Task to carry out: Retype each record exactly, please. Skip none.

Exercise input:
-- ==== Sys2Proof/Laws/Pixel.lean ====
section
/-! SUPPORT. What the procedures of the transmitter do, each said once as one equation. -/

namespace Sys2Proof.Machine

variable (s : State)

/-- The whole effect of `SendBit` (R104). -/
theorem sendBit_eq (v : Bool) : sendBit v s =
    { s with
      tx := s.tx.withPhase .low
      dout := false
      sym := s.sym ++ [bitSymbol v]
      wire := s.wire ++ symbolSegments s.cfg (bitSymbol v) } := by
  cases v <;> cases h : s.tx <;>
    simp [sendBit, setTx, drive, delay, emitSeg, emit, bitSymbol, highNs, lowNs, symbolSegments, TxPos.withPhase, h]

@[simp] theorem withPhase_withPhase (p q : Phase) (x : TxPos) : (x.withPhase p).withPhase q = x.withPhase q := by
  cases x <;> rfl

@[simp] theorem withBit_withPhase_withBit (i j : Fin 8) (p q : Phase) (x : TxPos) :
    (((x.withBit i).withPhase p).withBit j).withPhase q = (x.withBit j).withPhase q := by
  cases x <;> rfl

theorem bits_of_byte (v : Byte) :
    byteSymbols v = [bitSymbol (byteBit v 7), bitSymbol (byteBit v 6), bitSymbol (byteBit v 5), bitSymbol (byteBit v 4),
      bitSymbol (byteBit v 3), bitSymbol (byteBit v 2), bitSymbol (byteBit v 1), bitSymbol (byteBit v 0)] := by
  simp [byteSymbols, List.range_succ, bitSymbol, byteBit, BitVec.getMsbD]

/-- The whole effect of `SendByte` (R105). -/
theorem sendByte_eq (v : Byte) : sendByte v s =
    { s with
      tx := (s.tx.withBit 0).withPhase .low
      dout := false
      sym := s.sym ++ byteSymbols v
      wire := s.wire ++ (byteSymbols v).flatMap (symbolSegments s.cfg) } := by
  simp [sendByte, bitOrder, sendBit_eq, setTx, bits_of_byte, List.flatMap_cons, List.append_assoc]

/-- The whole effect of `SendPixel` (R106). -/
theorem sendPixel_eq (t : Triplet) : sendPixel t s =
    { s with
      tx := ((s.tx.withCh .blue).withBit 0).withPhase .low
      dout := false
      sym := s.sym ++ pixelSymbols t
      wire := s.wire ++ (pixelSymbols t).flatMap (symbolSegments s.cfg) } := by
  cases h : s.tx <;>
    simp [sendPixel, sendByte_eq, setTx, pixelSymbols, List.flatMap_append, List.append_assoc, h, TxPos.withCh,
      TxPos.withBit, TxPos.withPhase]

/-- The whole effect of the pixel loop (R25, R101, R103), but for the position it ends at. -/
theorem sendPixels_eq (ts : List Triplet) (pix : Nat) : ∃ p, sendPixels ts pix s =
    { s with
      tx := p
      dout := if ts = [] then s.dout else false
      sym := s.sym ++ ts.flatMap pixelSymbols
      wire := s.wire ++ (ts.flatMap pixelSymbols).flatMap (symbolSegments s.cfg) } := by
  induction ts generalizing s pix with
  | nil => exact ⟨s.tx, by simp [sendPixels]⟩
  | cons t ts ih =>
    obtain ⟨p, hp⟩ := ih (sendPixel t (setTx (.sending pix .green 7 .high) s)) (pix + 1)
    refine ⟨p, ?_⟩
    rw [sendPixels, hp]
    simp [sendPixel_eq, setTx, List.flatMap_append, List.append_assoc]

/-- The whole effect of `Show` (R107). -/
theorem showFrame_eq : showFrame s =
    { s with
      tx := .idle
      sym := s.sym ++ [.latch]
      wire := s.wire ++ [⟨false, s.cfg.latchCyc⟩] } := rfl

/-- The whole effect of a frame of at least one pixel. -/
theorem sendFrame_eq (ts : List Triplet) (hne : ts ≠ []) : sendFrame ts s =
    { s with
      ie := true
      tx := .idle
      dout := false
      sym := s.sym ++ frameSymbols ts
      wire := s.wire ++ frameSegments s.cfg ts } := by
  obtain ⟨p, hp⟩ := sendPixels_eq (suspend s) ts 0
  show resume (showFrame (sendPixels ts 0 (suspend s))) = _
  rw [hp, showFrame_eq]
  simp [resume, hne, frameSymbols, frameSegments, symbolSegments, List.flatMap_append, List.append_assoc]

/-- A frame ends with the line low (R104, R107). -/
theorem traceLevel_frame (c : Config) (ts : List Triplet) (wire : List Segment) :
    traceLevel (wire ++ frameSegments c ts) = false := by
  simp [traceLevel, frameSegments, frameSymbols, symbolSegments, List.getLast?_append]

/-! ### The actions of a frame (R102, R104 to R106) -/

@[simp] theorem perform_nil : perform [] s = s := rfl

@[simp] theorem perform_cons (act : FrameAction) (rest : List FrameAction) :
    perform (act :: rest) s = perform rest (act s) := rfl

@[simp] theorem perform_append (first rest : List FrameAction) :
    perform (first ++ rest) s = perform rest (perform first s) := List.foldl_append

@[simp] theorem sendByte_cfg (v : Byte) : (sendByte v s).cfg = s.cfg := by rw [sendByte_eq]

@[simp] theorem sendPixel_cfg (t : Triplet) : (sendPixel t s).cfg = s.cfg := by rw [sendPixel_eq]

/-- The actions of a bit are `SendBit`. -/
theorem perform_bitActions (v : Bool) : perform (bitActions s.cfg v) s = sendBit v s := rfl

/-- The actions of some bits, in order, are `SendBit` of each. -/
theorem perform_bits (v : Byte) (bits : List (Fin 8)) (c : Config) (hc : s.cfg = c) :
    perform (bits.flatMap fun bit => (fun s => setTx (s.tx.withBit bit) s) :: bitActions c (byteBit v bit)) s =
      bits.foldl (fun s bit => sendBit (byteBit v bit) (setTx (s.tx.withBit bit) s)) s := by
  induction bits generalizing s with
  | nil => rfl
  | cons bit bits ih =>
    have e : perform (bitActions c (byteBit v bit)) (setTx (s.tx.withBit bit) s) =
        sendBit (byteBit v bit) (setTx (s.tx.withBit bit) s) := by rw [← hc]; exact perform_bitActions _ _
    simp only [List.flatMap_cons, List.cons_append, perform_cons, perform_append, List.foldl_cons, e]
    exact ih _ (by rw [sendBit_eq, ← hc]; rfl)

/-- The actions of a byte are `SendByte`. -/
theorem perform_byteActions (v : Byte) (c : Config) (hc : s.cfg = c) : perform (byteActions c v) s = sendByte v s :=
  perform_bits s v bitOrder c hc

/-- Some actions that each leave `IE` leave it. -/
theorem perform_ie (actions : List FrameAction) (h : ∀ act ∈ actions, ∀ s, (act s).ie = s.ie) :
    (perform actions s).ie = s.ie := by
  induction actions generalizing s with
  | nil => rfl
  | cons act rest ih =>
    rw [perform_cons, ih _ fun a ha => h a (List.mem_cons_of_mem _ ha), h act List.mem_cons_self]

end Sys2Proof.Machine
end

Reply:
-- ==== Sys2Proof/Laws/Pixel.lean ====
section
/-! SUPPORT. What the procedures of the transmitter do, each said once as one equation. -/

namespace Sys2Proof.Machine

variable (s : State)

/-- The whole effect of `SendBit` (R104). -/
theorem sendBit_eq (v : Bool) : sendBit v s =
    { s with
      tx := s.tx.withPhase .low
      dout := false
      sym := s.sym ++ [bitSymbol v]
      wire := s.wire ++ symbolSegments s.cfg (bitSymbol v) } := by
  cases v <;> cases h : s.tx <;>
    simp [sendBit, setTx, drive, delay, emitSeg, emit, bitSymbol, highNs, lowNs, symbolSegments, TxPos.withPhase, h]

@[simp] theorem withPhase_withPhase (p q : Phase) (x : TxPos) : (x.withPhase p).withPhase q = x.withPhase q := by
  cases x <;> rfl

@[simp] theorem withBit_withPhase_withBit (i j : Fin 8) (p q : Phase) (x : TxPos) :
    (((x.withBit i).withPhase p).withBit j).withPhase q = (x.withBit j).withPhase q := by
  cases x <;> rfl

theorem bits_of_byte (v : Byte) :
    byteSymbols v = [bitSymbol (byteBit v 7), bitSymbol (byteBit v 6), bitSymbol (byteBit v 5), bitSymbol (byteBit v 4),
      bitSymbol (byteBit v 3), bitSymbol (byteBit v 2), bitSymbol (byteBit v 1), bitSymbol (byteBit v 0)] := by
  simp [byteSymbols, List.range_succ, bitSymbol, byteBit, BitVec.getMsbD]

/-- The whole effect of `SendByte` (R105). -/
theorem sendByte_eq (v : Byte) : sendByte v s =
    { s with
      tx := (s.tx.withBit 0).withPhase .low
      dout := false
      sym := s.sym ++ byteSymbols v
      wire := s.wire ++ (byteSymbols v).flatMap (symbolSegments s.cfg) } := by
  simp [sendByte, bitOrder, sendBit_eq, setTx, bits_of_byte, List.flatMap_cons, List.append_assoc]

/-- The whole effect of `SendPixel` (R106). -/
theorem sendPixel_eq (t : Triplet) : sendPixel t s =
    { s with
      tx := ((s.tx.withCh .blue).withBit 0).withPhase .low
      dout := false
      sym := s.sym ++ pixelSymbols t
      wire := s.wire ++ (pixelSymbols t).flatMap (symbolSegments s.cfg) } := by
  cases h : s.tx <;>
    simp [sendPixel, sendByte_eq, setTx, pixelSymbols, List.flatMap_append, List.append_assoc, h, TxPos.withCh,
      TxPos.withBit, TxPos.withPhase]

/-- The whole effect of the pixel loop (R25, R101, R103), but for the position it ends at. -/
theorem sendPixels_eq (ts : List Triplet) (pix : Nat) : ∃ p, sendPixels ts pix s =
    { s with
      tx := p
      dout := if ts = [] then s.dout else false
      sym := s.sym ++ ts.flatMap pixelSymbols
      wire := s.wire ++ (ts.flatMap pixelSymbols).flatMap (symbolSegments s.cfg) } := by
  induction ts generalizing s pix with
  | nil => exact ⟨s.tx, by simp [sendPixels]⟩
  | cons t ts ih =>
    obtain ⟨p, hp⟩ := ih (sendPixel t (setTx (.sending pix .green 7 .high) s)) (pix + 1)
    refine ⟨p, ?_⟩
    rw [sendPixels, hp]
    simp [sendPixel_eq, setTx, List.flatMap_append, List.append_assoc]

/-- The whole effect of `Show` (R107). -/
theorem showFrame_eq : showFrame s =
    { s with
      tx := .idle
      sym := s.sym ++ [.latch]
      wire := s.wire ++ [⟨false, s.cfg.latchCyc⟩] } := rfl

/-- The whole effect of a frame of at least one pixel. -/
theorem sendFrame_eq (ts : List Triplet) (hne : ts ≠ []) : sendFrame ts s =
    { s with
      ie := true
      tx := .idle
      dout := false
      sym := s.sym ++ frameSymbols ts
      wire := s.wire ++ frameSegments s.cfg ts } := by
  obtain ⟨p, hp⟩ := sendPixels_eq (suspend s) ts 0
  show resume (showFrame (sendPixels ts 0 (suspend s))) = _
  rw [hp, showFrame_eq]
  simp [resume, hne, frameSymbols, frameSegments, symbolSegments, List.flatMap_append, List.append_assoc]

/-- A frame ends with the line low (R104, R107). -/
theorem traceLevel_frame (c : Config) (ts : List Triplet) (wire : List Segment) :
    traceLevel (wire ++ frameSegments c ts) = false := by
  simp [traceLevel, frameSegments, frameSymbols, symbolSegments, List.getLast?_append]

/-! ### The actions of a frame (R102, R104 to R106) -/

@[simp] theorem perform_nil : perform [] s = s := rfl

@[simp] theorem perform_cons (act : FrameAction) (rest : List FrameAction) :
    perform (act :: rest) s = perform rest (act s) := rfl

@[simp] theorem perform_append (first rest : List FrameAction) :
    perform (first ++ rest) s = perform rest (perform first s) := List.foldl_append

@[simp] theorem sendByte_cfg (v : Byte) : (sendByte v s).cfg = s.cfg := by rw [sendByte_eq]

@[simp] theorem sendPixel_cfg (t : Triplet) : (sendPixel t s).cfg = s.cfg := by rw [sendPixel_eq]

/-- The actions of a bit are `SendBit`. -/
theorem perform_bitActions (v : Bool) : perform (bitActions s.cfg v) s = sendBit v s := rfl

/-- The actions of some bits, in order, are `SendBit` of each. -/
theorem perform_bits (v : Byte) (bits : List (Fin 8)) (c : Config) (hc : s.cfg = c) :
    perform (bits.flatMap fun bit => (fun s => setTx (s.tx.withBit bit) s) :: bitActions c (byteBit v bit)) s =
      bits.foldl (fun s bit => sendBit (byteBit v bit) (setTx (s.tx.withBit bit) s)) s := by
  induction bits generalizing s with
  | nil => rfl
  | cons bit bits ih =>
    have e : perform (bitActions c (byteBit v bit)) (setTx (s.tx.withBit bit) s) =
        sendBit (byteBit v bit) (setTx (s.tx.withBit bit) s) := by rw [← hc]; exact perform_bitActions _ _
    simp only [List.flatMap_cons, List.cons_append, perform_cons, perform_append, List.foldl_cons, e]
    exact ih _ (by rw [sendBit_eq, ← hc]; rfl)

/-- The actions of a byte are `SendByte`. -/
theorem perform_byteActions (v : Byte) (c : Config) (hc : s.cfg = c) : perform (byteActions c v) s = sendByte v s :=
  perform_bits s v bitOrder c hc

/-- Some actions that each leave `IE` leave it. -/
theorem perform_ie (actions : List FrameAction) (h : ∀ act ∈ actions, ∀ s, (act s).ie = s.ie) :
    (perform actions s).ie = s.ie := by
  induction actions generalizing s with
  | nil => rfl
  | cons act rest ih =>
    rw [perform_cons, ih _ fun a ha => h a (List.mem_cons_of_mem _ ha), h act List.mem_cons_self]

end Sys2Proof.Machine
end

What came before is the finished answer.